What is expected ▸
After locating the line that contains "The value a" in the data below, set down exactly that line and each one after it through the line that contains "stores the word", and nothing more.

Entries taken from a collection
-- ==== Sys2Proof/Machine/Window.lean ====
section
/-! DEFINITION. The register window: its map, the access checks, host reads and writes, the issue of a command
(20_memory.md, 60_exceptions.md R240, R247, R250). -/

namespace Sys2Proof.Machine

/-- Element `(off - base) / 4` of a register of `n` words at `base`. -/
def wordIndex (n : Nat) [NeZero n] (base off : Nat) : Fin n :=
  Fin.ofNat n ((off - base) / 4)

/-- `word_of(off)`: the register word at an offset that is a multiple of 4, row by row (20_memory.md R52). DEDUCED, log 13:
an offset beyond the window is unmapped too. -/
def wordAt (off : Nat) : Option WindowWord :=
  if off = 0x000 then some .cmd
  else if off = 0x004 then some .status
  else if 0x010 ≤ off ∧ off < 0x018 then some (.operand (.key (wordIndex 2 0x010 off)))
  else if 0x020 ≤ off ∧ off < 0x030 then some (.operand (.din (wordIndex 4 0x020 off)))
  else if off = 0x030 then some (.operand .date)
  else if 0x040 ≤ off ∧ off < 0x060 then some (.operand (.supply (wordIndex 8 0x040 off)))
  else if 0x080 ≤ off ∧ off < 0x090 then some (.dout (wordIndex 4 0x080 off))
  else if 0x0A0 ≤ off ∧ off < 0x0C0 then some (.hash (wordIndex 8 0x0A0 off))
  else if 0x0C0 ≤ off ∧ off < 0x0E0 then some (.price (wordIndex 8 0x0C0 off))
  else if 0x100 ≤ off ∧ off < 0x180 then
    if off % 8 = 0 then some (.rkLow (Fin.ofNat 16 ((off - 0x100) / 8)))
    else some (.rkHigh (Fin.ofNat 16 ((off - 0x100) / 8)))
  else none

/-- The offset of a register word (20_memory.md R52). -/
def WindowWord.offset : WindowWord → Nat
  | .cmd => 0x000
  | .status => 0x004
  | .operand (.key n) => 0x010 + 4 * n.val
  | .operand (.din n) => 0x020 + 4 * n.val
  | .operand .date => 0x030
  | .operand (.supply n) => 0x040 + 4 * n.val
  | .dout n => 0x080 + 4 * n.val
  | .hash n => 0x0A0 + 4 * n.val
  | .price n => 0x0C0 + 4 * n.val
  | .rkLow i => 0x100 + 8 * i.val
  | .rkHigh i => 0x104 + 8 * i.val

/-- `check_access`: width, then alignment, then mapping (20_memory.md R57, 60_exceptions.md R247). -/
def checkAccess (off width : Nat) : Except HostFault WindowWord :=
  if width ≠ 4 then .error .badWidth
  else if off % 4 ≠ 0 then .error .misaligned
  else match wordAt off with
    | none => .error .unmapped
    | some x => .ok x

/-- A word the host may only read (20_memory.md R52, R58). -/
def WindowWord.readOnly : WindowWord → Bool
  | .cmd => false
  | .operand _ => false
  | .status | .dout _ | .hash _ | .price _ | .rkLow _ | .rkHigh _ => true

/-- A word the host may read while BUSY: STATUS and CMD (70_reset_and_hazards.md R280). -/
def WindowWord.readableBusy : WindowWord → Bool
  | .cmd | .status => true
  | .operand _ | .dout _ | .hash _ | .price _ | .rkLow _ | .rkHigh _ => false

/-- The 32 bits of a register word (20_memory.md R51 to R53). -/
def State.word (s : State) : WindowWord → Word
  | .cmd => s.cmd
  | .status => s.status.word
  | .operand u => s.ops.word u
  | .dout n => getWord s.dout n.val
  | .hash n => getWord s.hash n.val
  | .price n => getWord s.price n.val
  | .rkLow i => (s.rk[i.val]).extractLsb' 0 32
  | .rkHigh i => ((s.rk[i.val]).extractLsb' 32 16).setWidth 32

/-- A register word holds a value: CMD and STATUS always, a data word when its definedness bit is set (10_state.md R37). -/
def State.defined (s : State) : WindowWord → Bool
  | .cmd => true
  | .status => true
  | .operand u => s.ops.defined u
  | .dout n => s.doutDef.getLsbD n.val
  | .hash n => s.hashDef.getLsbD n.val
  | .price n => s.priceDef.getLsbD n.val
  | .rkLow i => s.rkDef.getLsbD (2 * i.val)
  | .rkHigh i => s.rkDef.getLsbD (2 * i.val + 1)

/-- The value a host read of an offset returns, or the host fault it raises; a read changes no state (20_memory.md R59,
60_exceptions.md R247). -/
def hostRead (off width : Nat) (s : State) : Except HostFault Word :=
  match checkAccess off width with
  | .error r => .error r
  | .ok x =>
    if s.status.busy ∧ ¬ x.readableBusy then .error .busyAccess
    else if ¬ s.defined x then .error .undefRead
    else .ok (s.word x)

/-- The state with command `w` in flight on a snapshot of the operands; how long it stays so is the free value
`Config.latency` (60_exceptions.md R240, 92_eei_decisions.md D19). -/
def State.launch (s : State) (w : Word) : State :=
  { s with
    status := s.status.atIssue
    pending := some ⟨w, s.ops⟩
    wait := Config.latency s.issues
    issues := s.issues + 1 }

/-- `Issue(w)`: UNDEF_OPERAND is checked before anything changes, and only for a legal word (60_exceptions.md R240, R252). -/
def State.issue (s : State) (w : Word) : Except HostFault State :=
  match decode w with
  | .ok i => if operandsDefined i s.ops then .ok (s.launch w) else .error .undefOperand
  | .error _ => .ok (s.launch w)

/-- The effect of a host write on a writable word that is not busy (20_memory.md R60). A write of CMD issues first and then
stores the word (90_conflicts.md C9). The read-only words are refused before this. -/
def State.writeWord (s : State) (x : WindowWord) (v : Word) : Except HostFault State :=
  match x with
  | .cmd =>
    match s.issue v with
    | .ok t => .ok { t with cmd := v }
    | .error r => .error r
  | .operand u => .ok { s with ops := s.ops.write u v }
  | .status | .dout _ | .hash _ | .price _ | .rkLow _ | .rkHigh _ => .error .roWrite

/-- The state a host write leaves, or the host fault it raises: access checks, RO_WRITE, BUSY_ACCESS, UNDEF_OPERAND, in
that order (20_memory.md R60, 60_exceptions.md R247). -/
def hostWrite (off width : Nat) (v : Word) (s : State) : Except HostFault State :=
  match checkAccess off width with
  | .error r => .error r
  | .ok x =>
    if x.readOnly then .error .roWrite
    else if s.status.busy then .error .busyAccess
    else s.writeWord x v

/-- The state after one event at the boundary: a faulting access sets FAULT and has no other effect (60_exceptions.md
R250); a read hands its value to the host; Reset resets the core. -/
def State.event (s : State) : HostEvent → State
  | .read off width =>
    match hostRead off width s with
    | .ok v => { s with returned := v :: s.returned }
    | .error r => s.raiseHostFault r
  | .write off width v =>
    match hostWrite off width v s with
    | .ok t => t
    | .error r => s.raiseHostFault r
  | .reset => s.coreReset

/-- The host's turn: take the next event, which is one host step of the command in flight, if there is one. With no event
to come the core is idle and every register keeps its value (60_exceptions.md R260). -/
def State.hostTurn (s : State) : State :=
  match s.events with
  | [] => s
  | e :: es => State.event { s with events := es, wait := s.wait - 1 } e

/-- The completion of the command in flight is the next step: its latency is over, or the host has no event left, so that
the completion step is the only one that can happen (60_exceptions.md R243, 70_reset_and_hazards.md R291). -/
def State.completes (s : State) : Bool :=
  s.pending.isSome && (s.wait == 0 || s.events.isEmpty)

/-- The address lies in the window of instance `k` (20_memory.md R50, R68). -/
def inWindow (k addr : Nat) : Bool :=
  Config.coreBase k ≤ addr && addr < Config.coreBase k + Config.windowSize

/-- A read of a host's byte address as an event of instance `k`: none outside its window (20_memory.md R50, R68). -/
def windowRead (k addr width : Nat) : Option HostEvent :=
  if inWindow k addr then some (.read (addr - Config.coreBase k) width) else none

/-- The same for a write (20_memory.md R50, R68). -/
def windowWrite (k addr width : Nat) (v : Word) : Option HostEvent :=
  if inWindow k addr then some (.write (addr - Config.coreBase k) width v) else none

end Sys2Proof.Machine
end

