/-- `x = u + 3v` undoes `u = y`, `v = 2x + 3y`, modulo 5. -/
theorem lane_rhoPi (a : List Lane) (x y : Nat) :
    lane (rhoPi a) y (2 * x + 3 * y) = rotl (lane a x y) (rotationOffset x y) := by
  have hx : (y % 5 + 3 * ((2 * x + 3 * y) % 5)) % 5 = x % 5 := by omega
  rw [rhoPi, lane_lanesOf, lane_congr a hx (Nat.mod_mod y 5), rotationOffset, hx, Nat.mod_mod, rotationOffset]

theorem lane_chi (b : List Lane) {x y : Nat} (hx : x < 5) (hy : y < 5) :
    lane (chi b) x y = lane b x y ^^^ (~~~(lane b (x + 1) y) &&& lane b (x + 2) y) := by
  rw [chi, lane_lanesOf, Nat.mod_eq_of_lt hx, Nat.mod_eq_of_lt hy]

theorem iota_length (rc : Lane) (a : List Lane) : (iota rc a).length = a.length := by
  cases a with
  | nil => rfl
  | cons => rfl

theorem lane_iota (rc : Lane) {a : List Lane} (ha : a ≠ []) {x y : Nat} (hx : x < 5) (hy : y < 5) :
    lane (iota rc a) x y = lane a x y ^^^ (if x = 0 ∧ y = 0 then rc else 0) := by
  obtain ⟨a00, rest, rfl⟩ := List.exists_cons_of_ne_nil ha
  by_cases h : x = 0 ∧ y = 0
  · rw [if_pos h]
    obtain ⟨rfl, rfl⟩ := h
    rfl
  · obtain ⟨i, hi⟩ : ∃ i, laneIndex x y = i + 1 := Nat.exists_eq_add_one.2 (by unfold laneIndex; omega)
    rw [if_neg h, lane, lane, hi, iota, List.getD_cons_succ, List.getD_cons_succ]
    exact BitVec.xor_zero.symm

/-! The rounds (44_identity_economics.md R183). -/

/-- The state after the first `n` rounds. -/
def keccakRounds (a : List Lane) (n : Nat) : List Lane :=
  (List.range n).foldl (fun b ir => keccakRound b (roundConstant ir)) a

theorem keccakRounds_succ (a : List Lane) (n : Nat) :
    keccakRounds a (n + 1) = keccakRound (keccakRounds a n) (roundConstant n) := by
  rw [keccakRounds, List.range_succ, List.foldl_append, List.foldl_cons, List.foldl_nil, keccakRounds]

theorem keccakF_eq_keccakRounds (a : List Lane) : keccakF a = keccakRounds a 24 := rfl

theorem keccakRound_length (a : List Lane) (rc : Lane) : (keccakRound a rc).length = 25 := by
  rw [keccakRound, iota_length, chi, lanesOf_length]

theorem keccakF_length (a : List Lane) : (keccakF a).length = 25 := by
  rw [keccakF_eq_keccakRounds, keccakRounds_succ, keccakRound_length]

/-- Settles O40: the four steps lane by lane, and the rounds of `keccakRounds`. -/
theorem keccakRoundLaneByLane : Obligations.KeccakRoundLaneByLane := by
  refine fun a ha => ⟨fun x hx y hy => ⟨lane_theta a hx hy, lane_rhoPi a x y, lane_chi a hx hy, fun rc => ?_⟩,
    fun _ => rfl, keccakRounds a, rfl, fun n _ => keccakRounds_succ a n, keccakF_eq_keccakRounds a⟩
  exact lane_iota rc (List.ne_nil_of_length_pos (by omega)) hx hy

/-! Byte sequences as integers (44_identity_economics.md R182, R187). -/

/-- The first byte of a little-endian sequence is the least significant. -/
theorem natOfBytesLe_cons_testBit (b : Byte) (bs : List Byte) (j : Nat) :
    (natOfBytesLe (b :: bs)).testBit j = if j < 8 then b.getLsbD j else (natOfBytesLe bs).testBit (j - 8) := by
  rw [natOfBytesLe, Nat.add_comm, Nat.testBit_two_pow_mul_add (i := 8) _ b.isLt, BitVec.testBit_toNat]

theorem ofNat_natOfBytesLe_cons (w : Nat) (b : Byte) (bs : List Byte) :
    BitVec.ofNat (w + 8) (natOfBytesLe (b :: bs)) = BitVec.ofNat w (natOfBytesLe bs) ++ b := by
  apply BitVec.eq_of_getLsbD_eq
  intro j hj
  rw [BitVec.getLsbD_ofNat, natOfBytesLe_cons_testBit, BitVec.getLsbD_append, BitVec.getLsbD_ofNat, decide_eq_true hj,
    Bool.true_and]
  split
  · rfl
  · rw [decide_eq_true (by omega), Bool.true_and]

theorem natOfBytesLe_testBit (bs : List Byte) (k : Nat) {j : Nat} (hj : j < 8) :
    (natOfBytesLe bs).testBit (8 * k + j) = (bs.getD k 0).getLsbD j := by
  induction bs generalizing k with
  | nil => exact (Nat.zero_testBit _).trans BitVec.getLsbD_zero.symm
  | cons b bs ih =>
    rw [natOfBytesLe_cons_testBit]
    cases k with
    | zero => rw [Nat.mul_zero, Nat.zero_add, if_pos hj, List.getD_cons_zero]
    | succ k => rw [if_neg (by omega), show 8 * (k + 1) + j - 8 = 8 * k + j by omega, ih, List.getD_cons_succ]

theorem natOfBytesBe_eq_reverse (bs : List Byte) : natOfBytesBe bs = natOfBytesLe bs.reverse := by
  induction bs using List.reverseRecOn with
  | nil => rfl
  | append_singleton bs b ih =>
    rw [List.reverse_concat, natOfBytesLe, ← ih, Nat.add_comm, Nat.mul_comm, natOfBytesBe, List.foldl_concat,
      natOfBytesBe]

Output for this exercise ▸
/-- The value a host read of an offset returns, or the host fault it raises; a read changes no state (20_memory.md R59,
60_exceptions.md R247). -/
def hostRead (off width : Nat) (s : State) : Except HostFault Word :=
  match checkAccess off width with
  | .error r => .error r
  | .ok x =>
    if s.status.busy ∧ ¬ x.readableBusy then .error .busyAccess
    else if ¬ s.defined x then .error .undefRead
    else .ok (s.word x)

/-- The state with command `w` in flight on a snapshot of the operands; how long it stays so is the free value
`Config.latency` (60_exceptions.md R240, 92_eei_decisions.md D19). -/
def State.launch (s : State) (w : Word) : State :=
  { s with
    status := s.status.atIssue
    pending := some ⟨w, s.ops⟩
    wait := Config.latency s.issues
    issues := s.issues + 1 }

/-- `Issue(w)`: UNDEF_OPERAND is checked before anything changes, and only for a legal word (60_exceptions.md R240, R252). -/
def State.issue (s : State) (w : Word) : Except HostFault State :=
  match decode w with
  | .ok i => if operandsDefined i s.ops then .ok (s.launch w) else .error .undefOperand
  | .error _ => .ok (s.launch w)

/-- The effect of a host write on a writable word that is not busy (20_memory.md R60). A write of CMD issues first and then
stores the word (90_conflicts.md C9). The read-only words are refused before this. -/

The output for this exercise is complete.